The discovery of nitro-glycerine as an important blood pressure reducing drug happened precisely because a number of workers in a large explosives factory suffering from angina (including the boss), felt much better at work where they ingested small amounts of nitro-glycerine, than they did at home. The correlation was noticed and investigated, resulting in the use, to this day, of nitro-glycerine as a life-saving drug.
## 33.5. Methodology/Refinements/Sub-species
*See Child Pages:*
- [[Regression Fallacy]]
- [[Clustering]]
## 33.6. Avoidance and Counteraction
False Causality can be avoided by designing experiments to use so-called control groups, which are randomly selected to act as a "standard" against which to measure the results on an "affected group" or "treatment group".
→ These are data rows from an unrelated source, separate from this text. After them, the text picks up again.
-- ==== Sys2Proof/Machine/Tile.lean ====
section
/-! DEFINITION. Instructions that name tiles: TRD and TWR of the V slot (07 R192 to R194), the M-slot tile instructions TPF, TPIN,
TUNPIN, TLAST, TSTREAM, TINV, TWB, TCMT and TEDACQ (08 R213 to R219), and the events of the Caldera: FILL_COMPLETE, FILL_FAULT,
WRITE_BACK_ACK and PINNED_FULL_BOUND_EXPIRY (08 R201 to R204, R209). -/

namespace Sys2Proof.Machine

open Sys2Proof

/-! ### Entries and coordinates -/

/-- A tensor-table entry read at issue, or the copy that a command at its bundle keeps (05 R121); an ill-formed one raises the
tensor-entry fault (08 R197). -/
def formedEntry (t : BitVec 12) (kept : Option Rec128 := none) : LaneM Rec128 := do
  let e ← match kept with
    | some e => pure e
    | none => getEntry t
  match (tEnt e).illFormed with
  | some w => faultWith (entryFault t w)
  | none => return e

/-- Coordinates outside the tensor raise the tile-coordinate fault (08 R202). -/
def guardCoords (t : BitVec 12) (e : Rec128) (c : Vector Word 4) : LaneM Unit :=
  guardFault ((tEnt e).coordsOk c) (coordFault t c)

/-- A coordinate read. c.row, c.col and c.idx have a value for each element only, and a coordinate belongs to none: its value is free
(07 R192; log 86). -/
def readCoord (o : Operand) : LaneM Word :=
  match o.name with
  | .row => pure (Config.axisCoord 0)
  | .col => pure (Config.axisCoord 1)
  | .idx => pure (Config.axisCoord 2)
  | _ => readS o

/-- Four coordinates read in order. -/
def readCoords (c0 c1 c2 c3 : Operand) : LaneM (Vector Word 4) := do
  let a ← readCoord c0
  let b ← readCoord c1
  let c ← readCoord c2
  let d ← readCoord c3
  return #v[a, b, c, d]

/-- What the fault of a fill names for a command of a slot (08 R204). -/
def slotOrigin (sl : Slot) (n : BitVec 32) (silent : Bool) : TOrigin := ⟨Slot.src sl, n, 0, 0, 0, false, silent⟩

/-! ### TRD and TWR -/

/-- The lookup of a TRD or TWR. A TWR to a window view raises the tensor-entry fault (09 R236). -/
def tileLook (write : Bool) (h : Head) (o : TileVOp) : LaneM Look := do
  let c ← readCoords o.c0 o.c1 o.c2 o.c3
  let e ← formedEntry o.t
  guardFault (!(write && (tEnt e).win)) (entryFault o.t 0)
  guardCoords o.t e c
  let k ← getCore
  return { tens := o.t, ent := e, c := c, ed := k.required o.t, hint := h.ch, asc := (k.grp.map (·.asc)).getD .device
           origin := slotOrigin .v (← curBundle) false, pf := false }

/-- Elements of a segment (07 R192): 512 of a 64-bit cache format, else 1024. -/
def segSize (x : TEnt) : Nat := if !blockFmt x.cfmt && x.cf.width = 64 then 512 else 1024

/-- The element of a segment that container e belongs to is active. -/
def segActive (x : TEnt) (g : VGuard) (e : Nat) : Bool :=
  if segSize x = 512 then g.active 64 512 0 (e / 2) else g.active 32 1024 0 e

/-- The container e of segment g of a line (07 R193). -/
def segContainer (x : TEnt) (v : LineData) (g e : Nat) : BitVec 32 :=
  if segSize x = 512 then
    let n := 512 * g + e / 2
    if n < x.count then BitVec.ofNat 32 (x.codeAt v n / 2 ^ (32 * (e % 2))) else 0
  else
    let n := 1024 * g + e
    if n < x.count then (if blockFmt x.cfmt then BitVec.ofNat 32 (x.codeAt v n) else toContainer x.cf (x.codeAt v n)) else 0

/-- TRD on a hit. -/
def trdFinish (h : Head) (o : TileVOp) (q : Look) (v : LineData) : LaneM Unit :=
  let x := tEnt q.ent
  vecOp h true 32 false o.r [] fun g _ _ old =>
    ofElems fun e => if segActive x g e then segContainer x v o.seg.toNat e else elem old e

/-- The bits that containers give the element at position i of a segment (07 R193). -/
def segCode (x : TEnt) (at' : Nat → BitVec 32) (i : Nat) : Nat :=
  if segSize x = 512 then (at' (2 * i)).toNat + 2 ^ 32 * (at' (2 * i + 1)).toNat
  else if blockFmt x.cfmt then (at' i).toNat % 2 ^ x.cf.width else containerBits x.cf (at' i)

/-- A line's data after a TWR of a segment. -/
def twrData (x : TEnt) (g : VGuard) (at' : Nat → BitVec 32) (seg : Nat) (v : LineData) : LineData :=
  let n := segSize x
  let code := fun (i : Nat) =>
    if i / n = seg && segActive x g (if n = 512 then 2 * (i % n) else i % n) then segCode x at' (i % n) else x.codeAt v i
  BitVec.ofNat 262144 (putBits v.toNat 0 (x.count * x.cf.width) (packW x.cf.width ((List.range x.count).map code)))

/-- A line that a TWR or a record has written (08 R201). -/
def writtenLine (q : Look) (v : LineData) (l : TileLine) : TileLine :=
  { l with data := v, dirty := true, ed := if l.ed.toNat < q.ed.toNat then q.ed else l.ed, ent := q.ent }

/-- TWR on a hit. -/
def twrFinish (h : Head) (o : TileVOp) (q : Look) (l : TileLine) : LaneM Unit := do
  let x ← vguard h true 32
  let gs ← gather 1 (groupNames 1 o.r) [.reg o.r]
  let at' := fun (e : Nat) => (gs.getD 0 (.pat 0)).at none 0 e
  modCore fun k => k.setLine (writtenLine q (twrData (tEnt q.ent) x at' o.seg.toNat l.data) l)
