-- ==== Sys2Proof/Machine/Links.lean ====
section
/-! DEFINITION. Links (17 R351 to R357, R361, R362): received frames, retransmission, heartbeats, sleeping and waking, key rollover,
training and draining, link records and LINKCTL. -/

namespace Sys2Proof.Machine

open Sys2Proof

/-! ### Frames received (17 R354, R355, R361, R362) -/

/-- The operation codes of R362. -/
def knownOp (op : BitVec 8) : Bool := ([1, 2, 3, 4, 0x10, 0x11, 0x12, 0x20, 0x21] : List (BitVec 8)).contains op

/-- Key index as the place of a key. -/
def kiFin (ki : Bool) : Fin 2 := if ki then 1 else 0

def LinkEnd.hasKey (l : LinkEnd) (ki : Bool) : Bool := l.rxKeys[kiFin ki]

/-- The SPDM codes by which a control record is a KEY_UPDATE or its acknowledgement; the manual names the messages and not their
codes (log 24). -/
def keyUpdateCode : Byte := 0xE9
def keyUpdateAckCode : Byte := 0x69

def isControl (code : Byte) (r : OpRecord) : Bool := r.op = 0x21 && r.payload.head? = some code

/-- Records that wait at a link end to be dealt with by events of their own. -/
def kept (r : OpRecord) : Bool := isRequest r || r.op = 0x10 || r.op = 0x11 || r.op = 0x12 || isControl keyUpdateAckCode r

/-- Operation traffic (17 R356): requests, naks and results, and acknowledgements of frames that carried an operation record. -/
def LinkEnd.traffic (l : LinkEnd) (r : OpRecord) : Bool :=
  isRequest r || r.op = 0x11 || r.op = 0x12 ||
    (r.op = 0x10 && l.tx.any fun f => leNat r.payload = ackNum f.ki f.fn && f.records.any fun t => isRequest t.rec_)

/-- The window after a frame that verifies (R354): the first under the newest key opens the old key's, and the 1024th further one closes
it. -/
def LinkEnd.window (l : LinkEnd) (f : Frame) : LinkEnd :=
  if l.win then
    if l.winLeft ≤ 1 then
      { l with win := false, winLeft := 0, rxKeys := l.rxKeys.set (kiFin !l.rxki) false, seen := l.seen.filter (·.1 = l.rxki) }
    else { l with winLeft := l.winLeft - 1 }
  else if f.ki = l.rxki && l.hasKey !l.rxki then { l with win := true, winL := f.reportL.getD 0, winLeft := 1024 }
  else l

/-- A KEY_UPDATE may install a new key: the window of the rollover before has closed (R353). -/
def LinkEnd.mayInstall (l : LinkEnd) : Bool := !l.win && !l.hasKey !l.rxki

/-- A KEY_UPDATE installs the new key at the other index. -/
def LinkEnd.install (l : LinkEnd) : LinkEnd :=
  if !l.mayInstall then l
  else { l with rxki := !l.rxki, rxKeys := l.rxKeys.set (kiFin !l.rxki) true, seen := l.seen.filter (·.1 = l.rxki) }

/-- A frame accepted: its records wait, KEY_UPDATE is performed, and a frame without request records is acknowledged at once. A KEY_UPDATE
that is repeated under the old key is acknowledged again. -/
def State.acceptFrame (s : State) (l : LinkEnd) (f : Frame) : State :=
  let now := s.linkClock f.link
  let traffic := f.records.any l.traffic
  let new := (f.records.filter kept).map fun r => (⟨some f.link, f.sdev, f.dest, r, (f.ki, f.fn)⟩ : InRec)
  let l := { l with seen := (f.ki, f.fn) :: l.seen, heardAt := now, trafficAt := if traffic then now else l.trafficAt }
  let update := f.records.any (isControl keyUpdateCode)
  let s := { s.setLink f.link (if update then l.install else l) with inrecs := s.inrecs ++ new }
  let s := if update then s.answer f.link (plainRecord 0x21 0 [keyUpdateAckCode]) false else s
  if f.records.any isRequest || f.records.all (·.op = 0x10) then s else s.ackFrame f.link (f.ki, f.fn) false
But let us return to our example of the environmental chemical exposure and the incidence of cancer. In a statistically honest study, the effect of false causality can be eliminated by conducting tests using mammals similar to human beings. The researcher assigns some of the population to a treatment group and some to a so-called "control group". The assignment to each group is completely random. Then, in controlled tests the treatment group receives exposure to the suspected chemical agent and the control group receives no exposure. If the first group has higher cancer rates than the control group, the researcher knows that there is no "third factor" at play because he knows that he assigned subjects to the exposed and non-exposed groups completely at random. The causal relationship between the chemical exposure and the incidence of cancer is thus demonstrated.
If such tests of causality cannot be fully demonstrated, we can assume that a proposed causal relationship is just being manipulated.